O alinhamento setorial do Brasil não teria sido sempre o descrito até aqui. As maiores mudanças se verificariam na composição da combinação central e na influência relativa que setores nela possuíam. Até as vésperas da Grande Depressão, predominavam na combinação central setores agrários, especialmente os ligados à produção e à exportação de café. Quando da entrada em crise da economia cafeeira, uma série de políticas, concebidas para ajudar o país a fazer face aos deslocamentos causados pela superprodução, pela depressão e, depois, pela Segunda Guerra e por outras dificuldades no setor externo da economia, conduziram a

um processo de industrialização por substituição de importações. No início da década de 50, a substituição de importações tornou-se o principal elemento de uma estratégia de desenvolvimento que fez da indústria o setor dinâmico da economia brasileira. Essa evolução produziu consideráveis mudanças no alinhamento setorial da combinação central. Os setores cafeeiros e outros setores rurais teriam perdido a sua posição relativa na combinação central, ascendendo os setores associados ao processo de industrialização (grupos industriais privados nacionais e estrangeiros, grupos financeiros e executivos de empresas estatais). Sendo que, depois do confronto de 1964, passaram a um primeiro plano grupos militares e os tecnoburocratas de alto nível – tendo permanecido na combinação central setores rurais influentes vinculados à agricultura comercial e a parcelas de interesses agrários oligárquicos tradicionalistas (Mueller, C. 1982: 112/3).
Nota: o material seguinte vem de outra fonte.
-- ==== Sys2Proof/Machine/State.lean ====
section
/-! DEFINITION. The state of the engine and of the inputs it is driven by (spec/10_state.md R10 to R27), the reasons
a step can stop, and the state after reset (R26). -/

namespace Sys2Proof.Machine

/-- A coefficient element of a polynomial register: `unwritten` is the spec's own state of an element that neither
the host nor a command has written since reset (R27, R190). -/
inductive Stored where
  | unwritten
  | holds (c : Coeff)
  deriving DecidableEq, Repr

/-- A polynomial register: 256 coefficient elements (R10). -/
abbrev PolyReg := Vector Stored 256

/-- The byte buffer BUF as pairs of an index and a byte, the indexes strictly rising; an index that is not listed is
unwritten since reset (R13, R27). -/
abbrev Memory := List Host.Cell

/-- How wide a host access is. The bus has no byte enables, so a partial 32-bit write is a kind of its own (R32;
notes/assumptions/11.md). -/
inductive Width where
  | bits8
  | bits16
  | bits32
  | bits64
  | partialWord
  deriving DecidableEq, Repr

/-- One host bus access; the data of a write refused for its width never matters (R7, R32). -/
inductive Access where
  | read (width : Width)
  | write (width : Width) (v : Word)
  deriving DecidableEq, Repr

/-- What may happen next: a host access at a bus address, the engine's turn to take its completion step, or the
platform's reset (R12, R190). -/
inductive Input where
  | host (addr : Nat) (a : Access)
  | engine
  | reset
  deriving DecidableEq, Repr

/-- What the host gets back for an access in the window (R41, R174). -/
inductive Response where
  | data (w : Word)
  | ok
  | busError
  deriving DecidableEq, Repr

/-- The whole machine. -/
structure State where
  /-- NPOLY, DV and BASE of this engine; no step changes them (R4, R19, R21). -/
  build : Build
  /-- The polynomial register file P; the registers from NPOLY on do not exist and stay unwritten (R10;
  notes/assumptions/10.md). -/
  polys : Vector PolyReg 16
  /-- The byte buffer BUF (R13). -/
  buf : Memory
  /-- Scalar register SA (R14). -/
  sa : Word
  /-- Scalar register SB (R14). -/
  sb : Word
  /-- Scalar register SR (R14). -/
  sr : Word
  /-- STATUS.DONE (R15). -/
  done : Bool
  /-- STATUS.ERR and STATUS.ERRCODE: ERR is 1 exactly when an error is held, ERRCODE is its code and 0 when ERR
  is 0 (R15). -/
  error : Option CmdError
  /-- STATUS.OVR (R15). -/
  ovr : Bool
  /-- IRQ_EN.DONE_IE (R16). -/
  doneIe : Bool
  /-- IRQ_EN.ERR_IE (R16). -/
  errIe : Bool
  /-- PENDING, the accepted command not yet complete; STATUS.BUSY is 1 exactly when it holds one (R24). -/
  pending : Option Instr
  /-- The events still to come, in their order: host accesses, engine turns, resets. MODEL (notes/assumptions/2.md). -/
  inputs : List Input
  /-- The responses the host has received, oldest first (R199). MODEL (notes/assumptions/2.md). -/
  responses : List Response
  /-- How many free values have been drawn. MODEL (notes/assumptions/1.md). -/
  freeCount : Nat
  /-- The model fault of R27 and R170, recorded: an unwritten element has been read. MODEL (notes/assumptions/1.md). -/
  unwrittenRead : Bool
  deriving DecidableEq, Repr

/-- Why the machine can stop with a fault. -/
inductive Fault where
  /-- Raised by `exec` for a command that names a polynomial register of index NPOLY or more, a register that does
  not exist (R10). Safe: decoding rejects every such command (R57), so no run from reset reaches it. -/
  | absentRegister
  deriving DecidableEq, Repr

/-- Why the machine can refuse. -/
inductive Refusal where
  /-- Raised only by an arm of `exec` whose instruction has no meaning yet; no arm does. Safe. -/
  | notModelled (mnemonic : String)
  deriving DecidableEq, Repr

/-- The engine of a given build right after reset, with nothing yet to happen (R26, R190, R192). -/
def State.resetOf (b : Build) : State :=
  { build := b
    polys := Vector.replicate 16 (Vector.replicate 256 .unwritten)
    buf := []
    sa := 0
    sb := 0
    sr := 0
    done := false
    error := none
    ovr := false
    doneIe := false
    errIe := false
    pending := none
    inputs := []
    responses := []
    freeCount := 0
    unwrittenRead := false }

/-- The machine right after reset, on the build of `Config.build` (R26). -/
def State.reset : State := State.resetOf Config.build

end Sys2Proof.Machine
end

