/-- A polynomial command neither reads nor writes SA, SB and SR (R14). -/
theorem exec_setScalars {i : Instr} {s t : State} (sa sb sr : Word) (hi : isPolynomialCommand i = true)
    (h : exec i s = .next t) : exec i (s.setScalars sa sb sr) = .next (t.setScalars sa sb sr) := by
  cases hasForm i with
  | scalar f run regs sources bytes isPoly => simp [isPoly] at hi
  | unary f rd rs1 run =>
    rw [run] at h ⊢
    obtain ⟨hr, rfl⟩ := runUnary_next_iff.mp h
    exact runUnary_next_iff.mpr ⟨hr, by rw [noteRead_setScalars]; rfl⟩
  | binary f rd rs1 rs2 run =>
    rw [run] at h ⊢
    obtain ⟨hr, rfl⟩ := runBinary_next_iff.mp h
    exact runBinary_next_iff.mpr ⟨hr, by rw [noteRead_setScalars, noteRead_setScalars]; rfl⟩
  | store f rs1 run =>
    rw [run] at h ⊢
    obtain ⟨hr, rfl⟩ := runStore_next_iff.mp h
    exact runStore_next_iff.mpr ⟨hr, by rw [noteRead_setScalars]; rfl⟩
  | load f rd run =>
    rw [run] at h ⊢
    obtain ⟨hr, rfl⟩ := runLoad_next_iff.mp h
    exact runLoad_next_iff.mpr ⟨hr, by rw [noteRead_setScalars]; rfl⟩

/-- A scalar command sees SA and SB only through its result. -/
theorem runScalar_congr {s : State} {x y : Word} (f : Word → Word → Int) (h : f x y = f s.sa s.sb) :
    runScalar f { s with sa := x, sb := y } =
      .next { (s.setSr (u32 (f s.sa s.sb))).complete with sa := x, sb := y } := by
  rw [runScalar_eq, h]
  rfl

/-- A scalar command writes SR and completes, and nothing else changes (R14). -/
theorem exec_onlySr {i : Instr} {s t : State} (hi : isPolynomialCommand i = false) (h : exec i s = .next t) :
    s.OnlySr t := by
  cases hasForm i with
  | scalar f run =>
    cases (run s).symm.trans h
    exact runScalar_frame f s
  | unary _ _ _ _ _ _ _ isPoly => simp [isPoly] at hi
  | binary _ _ _ _ _ _ _ _ isPoly => simp [isPoly] at hi
  | store _ _ _ _ _ _ isPoly => simp [isPoly] at hi
  | load _ _ _ _ _ isPoly => simp [isPoly] at hi

theorem sext16_congr {x y : Word} (h : x.extractLsb' 0 16 = y.extractLsb' 0 16) : sext16 x = sext16 y := by
  rw [sext16, h, sext16]

/-- Settles O52. -/
theorem scalarRegistersAreSeparate : Obligations.ScalarRegistersAreSeparate := by
  refine ⟨fun s t i => exec_setScalars, fun s x y hx hy => ⟨?_, ?_⟩, fun s y => ⟨?_, ?_⟩,
    fun s t i => exec_onlySr⟩
  · exact ⟨_, exec_barrett s, runScalar_congr (fun sa _ => barrettReduce (sext16 sa)) (by rw [sext16_congr hx])⟩
  · exact ⟨_, exec_fqmul s,
      runScalar_congr (fun sa sb => fqmul (sext16 sa) (sext16 sb)) (by rw [sext16_congr hx, sext16_congr hy])⟩
  · exact ⟨_, exec_montred s, runScalar_congr (x := s.sa) (fun sa _ => montgomeryReduce (sext32 sa)) rfl⟩
  · exact ⟨_, exec_frommontS s, runScalar_congr (x := s.sa) (fun sa _ => frommontFn (sext32 sa)) rfl⟩

end Sys2Proof.Machine
end

section
/-! PROOFS. Steps and runs: what the next event makes of a step, that every run ends, reset and the builds
(spec/10_state.md R12, R21, R26, spec/70_reset_and_hazards.md R190 to R199). -/

namespace Sys2Proof.Machine

/-! ### One step, by the next event -/

theorem engineStep_of_idle {s : State} (h : s.pending = none) : engineStep s = .next s := by rw [engineStep, h]

theorem engineStep_of_pending {s : State} {i : Instr} (h : s.pending = some i) : engineStep s = exec i s := by
  rw [engineStep, h]

theorem step_of_nil {s : State} (h : s.inputs = []) : step s = engineStep s := by rw [step, h]

theorem step_of_engine {s : State} {rest : List Input} (h : s.inputs = .engine :: rest) :
    step s = engineStep { s with inputs := rest } := by rw [step, h]

theorem step_of_host {s : State} {addr : Nat} {a : Access} {rest : List Input}
    (h : s.inputs = .host addr a :: rest) :
    step s = .next (State.hostAccess { s with inputs := rest } addr a) := by rw [step, h]

theorem step_of_reset {s : State} {rest : List Input} (h : s.inputs = .reset :: rest) :
    step s = .next (State.resetEvent { s with inputs := rest }) := by rw [step, h]

/-- Issuing a word that decodes accepts its command (R172). -/
theorem issue_of_ok {s : State} {w : Word} {i : Instr} (h : decode s.build.npoly w = .ok i) :
    s.issue w = s.accept i := by rw [State.issue, h]

/-- A word placed by `withFetchWord` is issued with no command pending, and the engine's turn comes next. -/
theorem withFetchWord_of_ok {s : State} {w : Nat} {i : Instr} (hw : w < 2 ^ 32)
    (h : decode s.build.npoly (BitVec.ofNat 32 w) = .ok i) :
    s.withFetchWord 32 w = { s.accept i with inputs := .engine :: s.inputs } := by
  rw [State.withFetchWord, Nat.mod_eq_of_lt hw, issue_of_ok (s := { s with pending := none }) h]
  rfl

/-- Settles O53. -/
theorem stepRunsThePendingCommand : Obligations.StepRunsThePendingCommand := by
  refine ⟨fun s i hp hi => ?_, fun s i rest hp hi => ?_, fun s rest hp hi => ?_, fun s hp hi => ?_,
    fun s w i hw hd => ?_⟩
  · rw [step_of_nil hi, engineStep_of_pending hp]
  · rw [step_of_engine hi]
    exact engineStep_of_pending hp
  · rw [step_of_engine hi]
    exact engineStep_of_idle hp
  · rw [step_of_nil hi, engineStep_of_idle hp]
  · rw [withFetchWord_of_ok hw hd, step_of_engine rfl]
    exact engineStep_of_pending rfl

/-- A write of a word that decodes, to the address of CMD of an idle engine, accepts its command (R30, R172). -/
theorem hostAccess_cmd_of_ok {s : State} {w : Word} {i : Instr} (hb : s.busy = false)
    (h : decode s.build.npoly w = .ok i) :
    s.hostAccess (s.build.base + 0x00C) (.write .bits32 w) = (s.accept i).respond .ok := by
  rw [State.hostAccess, if_pos (by omega), Nat.add_sub_cancel_left, ← issue_of_ok h]
  exact hostWrite_cmd hb w

/-- A run of one step of any machine is that step. -/
theorem run_one_eq_step {M : Host.Core} (s : M.State) : M.run 1 s = M.step s := by
  simp only [Host.Core.run]
  cases M.step s <;> rfl

theorem run_one (s : State) : core.run 1 s = step s := run_one_eq_step (M := core) s

/-- Settles O54: the acceptance, then the engine's turn. -/
theorem hostAccessIsOneStep : Obligations.HostAccessIsOneStep := by
  refine ⟨fun s addr a rest h => step_of_host h, fun s w i rest hb hd hi => ?_⟩
  have haccept := (step_of_host hi).trans
    (congrArg _ (hostAccess_cmd_of_ok (s := { s with inputs := .engine :: rest }) hb hd))
  rw [run_succ 1 haccept, run_one, step_of_engine rfl]
  exact engineStep_of_pending rfl

/-! ### Every step goes on, and every run ends -/

/-- The engine's turn completes the pending command, which names only registers that exist. -/
theorem engineStep_next {s : State} (hs : s.Inv) : ∃ t, engineStep s = .next t := by
  cases hp : s.pending with
  | none => exact ⟨s, engineStep_of_idle hp⟩
  | some i =>
    rw [engineStep_of_pending hp]
    exact exec_next_of_wf ((pendingWf_of_pending hp).symm.trans hs.pending_wf)

theorem step_next {s : State} (hs : s.Inv) : ∃ t, step s = .next t := by
  cases hi : s.inputs with
  | nil => rw [step_of_nil hi]; exact engineStep_next hs
  | cons e rest =>
    cases e with
    | host addr a => exact ⟨_, step_of_host hi⟩
    | engine => rw [step_of_engine hi]; exact engineStep_next hs.popInput
    | reset => exact ⟨_, step_of_reset hi⟩

/-- With no event listed and nothing pending the machine stays where it is (R185). -/
theorem run_of_idle {s : State} (hi : s.inputs = []) (hp : s.pending = none) (m : Nat) : core.run m s = .next s := by
  induction m with
  | zero => rfl
  | succ m ih => rw [run_succ m ((step_of_nil hi).trans (engineStep_of_idle hp)), ih]

/-- One step after the listed events nothing is left to happen and nothing is pending. -/
theorem run_to_idle {s : State} (hs : s.Inv) :
    ∃ t, core.run (s.inputs.length + 1) s = .next t ∧ t.inputs = [] ∧ t.pending = none := by
  induction hi : s.inputs generalizing s with
  | nil =>
    obtain ⟨t, ht⟩ := step_next hs
    refine ⟨t, (run_one s).trans ht, ?_, ?_⟩
    · rw [(step_carries ht).inputs, State.popInput, hi]; rfl
    · exact engineStep_pending ((step_of_nil hi).symm.trans ht)
  | cons e rest ih =>
    obtain ⟨u, hu⟩ := step_next hs
    have hrest : u.inputs = rest := by rw [(step_carries hu).inputs, State.popInput, hi]; rfl
    obtain ⟨t, ht, hidle⟩ := ih (step_inv hs hu) hrest
    exact ⟨t, (run_succ _ hu).trans ht, hidle⟩

theorem runOver_of_idle {s : State} (hi : s.inputs = []) (hp : s.pending = none) : s.runOver :=
  ⟨by simp [State.hostDone, hi], hp⟩

/-- A run that reaches a state in which it is over has a first such state, and ends there (R199). -/
theorem exists_endsRun {n : Nat} {s t : State} (h : core.run n s = .next t) (ho : t.runOver) :
    ∃ (k : Nat) (u : State), k ≤ n ∧ s.EndsRun k u := by
  classical
  have hex : ∃ k u, core.run k s = .next u ∧ u.runOver := ⟨n, t, h, ho⟩
  obtain ⟨u, hu, hover⟩ := Nat.find_spec hex
  exact ⟨Nat.find hex, u, Nat.find_min' hex ⟨t, h, ho⟩, hu, hover,
    fun j v hj hv hov => Nat.find_min hex hj ⟨v, hv, hov⟩⟩

/-! ### After the end of a run -/

/-- Once a run is over and no reset is listed, a step uses up an engine's turn, if one is left, and does nothing
else. -/
theorem step_of_runOver {s : State} (ho : s.runOver) (hr : Input.reset ∉ s.inputs) : step s = .next s.popInput := by
  obtain ⟨hdone, hp⟩ := ho
  cases hi : s.inputs with
  | nil => rw [step_of_nil hi, popInput_of_nil hi, engineStep_of_idle hp]
  | cons e rest =>
    cases e with
    | host addr a => simp [State.hostDone, hi, Input.isHost] at hdone
    | engine =>
      rw [step_of_engine hi, popInput_of_cons hi]
      exact engineStep_of_idle hp
    | reset => simp [hi] at hr

/-- After the end of a run it stays over and no response is added; what is observed changes only by a reset still to
come (R199). -/
theorem run_of_runOver {s : State} (hs : s.Inv) (ho : s.runOver) (m : Nat) :
    ∃ u : State, core.run m s = .next u ∧ u.runOver ∧ u.observation.responses = s.observation.responses ∧
      (Input.reset ∉ s.inputs → u.observation = s.observation) := by
  induction m generalizing s with
  | zero => exact ⟨s, rfl, ho, rfl, fun _ => rfl⟩
  | succ m ih =>
    obtain ⟨v, hv⟩ := step_next hs
    obtain ⟨hover, hresp⟩ := runOver_step ho hv
    obtain ⟨u, hu, huo, hur, huobs⟩ := ih (step_inv hs hv) hover
    refine ⟨u, (run_succ m hv).trans hu, huo, hur.trans hresp, fun hr => ?_⟩
    obtain rfl : s.popInput = v := Host.Outcome.next.inj ((step_of_runOver ho hr).symm.trans hv)
    exact huobs fun hmem => hr (List.mem_of_mem_tail hmem)

/-- Settles O57. -/
theorem noRunStopsOrEndsWithACommandPending : Obligations.NoRunStopsOrEndsWithACommandPending := by
  intro s hs
  obtain ⟨t, ht, hi, hp⟩ := run_to_idle hs
  have hover := runOver_of_idle hi hp
  refine ⟨step_next hs, ⟨t, ht, hi, hover, run_of_idle hi hp⟩, exists_endsRun ht hover, fun k u hu ho => ?_⟩
  obtain ⟨hdone, hidle⟩ := ho
  have hbusy : u.busy = false := by simp [State.busy, hidle]
  exact ⟨hidle, and_iff_right ⟨hdone, hidle⟩, (statusWord_busy u).trans hbusy, run_responses_prefix hu,
    run_of_runOver (run_inv hs hu) ⟨hdone, hidle⟩⟩

/-! ### Reset and the builds -/

/-- CONFIG as the spec writes it (R19). -/
theorem configWord_eq (b : Build) : configWord b = BitVec.ofNat 32 (b.npoly + 256 * b.dv.bits) := by
  rw [configWord, Nat.mul_comm]

theorem statusWord_resetOf (b : Build) : (State.resetOf b).statusWord = 0 := by
  simp [State.statusWord, State.busy, State.err, State.errcode]

theorem statusWord_resetEvent (s : State) : s.resetEvent.statusWord = 0 := statusWord_resetOf s.build
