-- ==== Sys2Proof/Machine/Operands.lean ====
section
/-! DEFINITION. The operand form R: from a register number to the status register it names, and the 32-bit value each
reads as (spec/10_state.md R37 to R48). The symbol and bit operands of formats S and B are used as they are
(spec/30_encoding.md R95). -/

namespace Sys2Proof.Machine

/-- The status register with number `r`; numbers 11 to 255 are reserved (spec/10_state.md R37). -/
def statusReg (r : BitVec 8) : Option StatusReg :=
  match r with
  | 0#8 => some .status
  | 1#8 => some .err
  | 2#8 => some .errInfo
  | 3#8 => some .bitLen
  | 4#8 => some .lastLen
  | 5#8 => some .plen
  | 6#8 => some .total
  | 7#8 => some .nsyms
  | 8#8 => some .ncnt
  | 9#8 => some .qsize
  | 10#8 => some .root
  | _ => none

/-- A register of the TB unit reads 0 when `HAS_TB = 0` (spec/10_state.md R44 to R48, R54). -/
def tbView (s : State) (v : Word32) : Word32 := if s.hasTb then v else 0#32

/-- The value a status register reads as, zero-extended from its field (spec/10_state.md R37 to R48). `PLEN`, `NCNT`, `QSIZE`
and `ROOT` are cut to the widths of their registers, which matters only outside the invariant (logs 7, 8). -/
def statusValue (s : State) : StatusReg → Word32
  | .status => statusWord s
  | .err => s.err.zeroExtend 32
  | .errInfo => s.errInfo.zeroExtend 32
  | .bitLen => s.bitLen
  | .lastLen => s.lastLen
  | .plen => (BitVec.ofNat 8 s.path.length).zeroExtend 32
  | .total => tbView s s.total
  | .nsyms => tbView s (s.nsyms.zeroExtend 32)
  | .ncnt => tbView s ((BitVec.ofNat 9 s.nodes.length).zeroExtend 32)
  | .qsize => tbView s ((BitVec.ofNat 9 s.pq.length).zeroExtend 32)
  | .root => tbView s ((BitVec.ofNat 9 s.root).zeroExtend 32)

end Sys2Proof.Machine
end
Nos outros grupos, a maior alteração foi o surgimento de setores de trabalhadores. Foi importante o impulso dado por Getúlio Vargas, ao criar condições para que os trabalhadores urbanos viessem a se constituir em setores. A colocação dos setores de trabalhadores teria mudado, ao longo das décadas. Eles já participaram da tendência ideológica, e foram feitas tentativas de trazê-los à combinação central. Nos anos 80, setores de trabalhadores urbanos conformariam o grupo de estabilidade, com participações ocasionais (ou ameaça de participação) de alguns no grupo de extra-estabilidade (Mueller, C. 1982: 113/4).

Exceto no interlúdio 1962-64, os trabalhadores rurais teriam permanecido entre os setores não mobilizados. Existiria porém a possibilidade de mobilização numa de suas parcelas (em particular, os bóias-frias) para outros grupos setoriais (Mueller, C. 1982: 114).

Outra conseqüência das transformações econômicas promovidas desde o período Vargas, e particularmente, desde os anos 50, foi a evolução de uma classe média urbana numericamente importante. Tendo, contudo, sua participação política permanecido apagada, principalmente após 1964. Ela tenderia a constituir setores que fazem parte da tendência ideológica ou do grupo de estabilidade (Mueller, C. 1982: 114).